- Researchers have found an association between social isolation and lower brain volume.
- A loss of brain volume suggests neurodegeneration that may result in dementia or Alzheimer’s disease.
- While establishing a causal link between social isolation and brain-volume loss was beyond the scope of this study, other research supports this possibility.
- In addition, previous studies have linked social isolation to cognitive loss and dementia.
A new study finds an association between social isolation and a reduction in brain volume among older people. Brain volume loss is considered a sign of neurodegeneration due to cell death and atrophy.
Among the study’s participants, MRI scans showed that the white and gray brain matter of those with the least social contact occupied 67.3% of the available intracranial volume. Those with the highest amount of social contact occupied 67.8%.
The correspondence between social isolation and dementia does not indicate that one causes the other.
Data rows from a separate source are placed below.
-- ==== Sys2Proof/Machine/Turn.lean ====
section
/-! DEFINITION. Whose turn it is, and what a turn does: the fetch of a word (R93, R112, R186, R328), the turn of a thread, of an access
slice, of an event and of the clock, and the order in which a device left to itself takes them: the events that can occur, then the
issue pickers of R42 and R350, then the next cycle (log 1). -/

namespace Sys2Proof
namespace Machine

-- ---------------------------------------------------------------- fetch

/-- The word at a PC, read through the translation of its core (R93, R411), or the class of the fault (R112 step 1). -/
def State.fetch (s : State) (core ctx : Nat) (pc : Addr) : State × Except Nat Word :=
  match s.lookup core ctx pc.toNat false false true with
  | (s1, .ok pa _) => (s1.sliceTouch pa (s.wayGroup ctx) 0, .ok (BitVec.ofNat 32 (memRead s1.home pa 4)))
  | (s1, .fault cls) => (s1, .error cls)

-- ---------------------------------------------------------------- turns

/-- Whether a team issues at all: its core is up (R488), and it is not frozen (R379). A placed team of a context that is being restored runs: what
R385 enters before any thread issues is entered as the team is placed. -/
def State.teamRuns (s : State) (t : Team) : Bool :=
  s.coreUp t.core && t.frozen.isNone && (s.ctx? t.id.ctx).isSome

/-- Whether a thread may issue now: it is neither Parked nor Exited (R35), it has not issued in this cycle (R115), its next word is
available (R116, R375), and its team runs and is not paused (R134). -/
def State.mayIssue (s : State) (t : Thread) : Bool :=
  match s.team? t.id.teamId with
  | none => false
  | some tm =>
    let now := s.now (tm.coreOf t.id.rank)
    let live : Bool := match t.st with
      | .ready => decide (t.readyAt ≤ now)
      | .dependent | .blocked => true
      | _ => false
    live && decide (t.holdUntil ≤ now) && decide (tm.pausedUntil ≤ s.now tm.core) && s.teamRuns tm
      && ! (s.jobs.any fun j => decide (j.thr.teamId = t.id.teamId) && ! j.buffered)

/-- A thread fetches its word and executes it; a fetch that faults and a word that is no instruction trap at the word (R112, R113). While an
older word holds it, no word of it issues, hint or not, and none traps (R165). -/
def State.runThread (s : State) (id : ThreadId) : Host.Outcome State Fault Refusal :=
  match s.thread? id with
  | none => .next s
  | some t =>
    if ! s.mayIssue t then .next s
    else if s.heldBack id then .next (s.setWaiting id .dependent)
    else match s.fetch (s.coreOf id) id.ctx t.pc with
      | (s1, .error cls) => .next (s1.raiseTrap t cls 0 AccCode.fetch.num t.pc.toNat none)
      | (s1, .ok w) =>
        let s2 : State := { s1 with cur := .thread id, ir := w }
        match decodeWord w.toNat with
        | .error _ => .next (s2.raiseTrap t clsIllegal w 0 0 none)
        | .ok i => exec i s2

/-- Whether an access slice may issue now (R328, R379, R488). -/
def State.sliceRuns (s : State) (tm : Team) : Bool :=
  s.teamRuns tm && decide (tm.pausedUntil ≤ s.now tm.core) && (match tm.slice with
    | some sl => decide (sl.run = .running)
    | none => false)

/-- An access slice fetches the word at its APC and executes it; a fault or an illegal word stops it (R328, R334). -/
def State.runSlice (s : State) (id : TeamId) : Host.Outcome State Fault Refusal :=
  match s.team? id with
  | none => .next s
  | some tm => match tm.slice with
    | none => .next s
    | some sl =>
      if ! s.sliceRuns tm then .next s
      else match s.fetch tm.core id.ctx sl.apc with
        | (s1, .error cls) => .next (s1.stopSlice id cls 0 sl.apc.toNat)
        | (s1, .ok w) =>
          let s2 : State := { s1 with cur := .slice id, ir := w }
          match decodeWord w.toNat with
          | .error _ => .next (s2.stopSlice id clsIllegal w 0)
          | .ok i => exec i s2

-- ---------------------------------------------------------------- who issues in a cycle

/-- What becomes of a thread that tries its word: the state in which it waits at it; none when the word issues or traps. -/
def State.waits? (s : State) (id : ThreadId) : Option State :=
  match s.runThread id with
  | .next s1 => (match s1.thread? id with
    | some x => if x.st = .dependent ∨ x.st = .blocked then some { s1 with cur := s.cur, ir := s.ir } else none
    | none => none)
  | _ => none

/-- The state of a thread that is neither Parked nor Exited, by whether its next word can issue (R35): a thread whose word cannot issue
becomes Dependent or Blocked, and one whose word can becomes Ready, in the bundle it is stalled with, if any (R38). -/
def State.settleThread (s : State) (id : ThreadId) : State :=
  match s.thread? id with
  | none => s
  | some t =>
    if ! s.mayIssue t then s
    else match s.waits? id with
      | some s1 => s1
      | none =>
        if t.st = .ready then s
        else s.updThread id fun x =>
          { x.becomeReady (s.now (s.coreOf id)) (s.pauseOf id.teamId) with bundle := x.bundle }

/-- The states of the threads of a die (R35). -/
def State.settleDie (s : State) (die : Nat) : State :=
  ((s.threads.filter fun t => decide (dieOf (s.coreOf t.id) = die)).map (·.id)).foldl State.settleThread s

/-- The partitions of a die that hold threads or slices. -/
def State.partitions (s : State) (die : Nat) : List (Nat × Nat) :=
  let ofThread := s.threads.filterMap fun t => (s.team? t.id.teamId).map fun tm => (tm.coreOf t.id.rank, tm.partOf t.id.rank)
  let ofSlice := s.teams.filterMap fun t => t.slice.map fun sl => (t.core, sl.place / 4)
  ((ofThread ++ ofSlice).filter fun p => decide (dieOf p.1 = die)).dedup

/-- A bundle that can issue: its members in rank order, the word, whether a member is promoted, and the cycle since which it has waited:
of its promoted members when it holds one (R42). -/
structure Ready where
  members : List ThreadId
  word : Word
  promoted : Bool
  since : Nat
  deriving DecidableEq, Repr

/-- The cycle since which a bundle waits (R42). -/
def waitingSince (l : List Thread) : Nat :=
  let p := l.filter fun t => t.promoted
  let use := if p.isEmpty then l else p
  use.foldl (fun n t => min n t.since) ((use.map Thread.since).headD 0)

/-- The word a thread would issue. -/
def State.nextWord (s : State) (t : Thread) : Word :=
  match (s.fetch (s.coreOf t.id) t.id.ctx t.pc).2 with
  | .ok w => w
  | .error _ => 0

/-- The bundles of Ready threads of a partition that can issue: those whose members' operands are all available (R37, R38). -/
def State.readyBundles (s : State) (now : Nat) : List Thread → List Ready
  | [] => []
  | t :: rest =>
    let ms := s.bundleOf t now
    let first : Bool := ((ms.filter fun x => decide (x.st = .ready)).headD t).id == t.id
    if first && ms.all fun x => decide (x.st = .ready) then
      ⟨ms.map (·.id), s.nextWord t, ms.any (fun x => x.promoted), waitingSince ms⟩ :: s.readyBundles now rest
    else s.readyBundles now rest

/-- The picker's order of bundles (R42): promoted ones first, then the longest waiting, then the lowest member. -/
def Ready.before (a b : Ready) : Bool :=
  let low (x y : Ready) : Bool := match x.members, y.members with
    | p :: _, q :: _ => p.before q
    | _, _ => false
  if a.promoted = b.promoted then decide (a.since < b.since) || (decide (a.since = b.since) && low a b) else a.promoted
However, it may offer a clue as to what causes dementia.
The results of this study appear in Neurology.
The researchers — from Kyushu University in Fukuoka, Japan — found that a reduction in brain volume affected areas linked to memory and dementia, such as the hippocampus and amygdala. The hippocampus is a brain region believed to be associated with Alzheimer’s disease.
The temporal lobe, occipital lobe, and cingulum were also reduced. The researchers found that depression was a contributing factor but only accounted for 15% to 29% of the connection between social isolation and brain volumes.
The scans also revealed that the most socially isolated people had a higher amount of white matter lesions that indicate brain damage.
White matter lesions constituted 0.30% of intracranial volume for those people and 0.26% for people who were not as socially isolated.
The study involved 8,896 dementia-free people with an average age of 73 living in a community setting in Japan.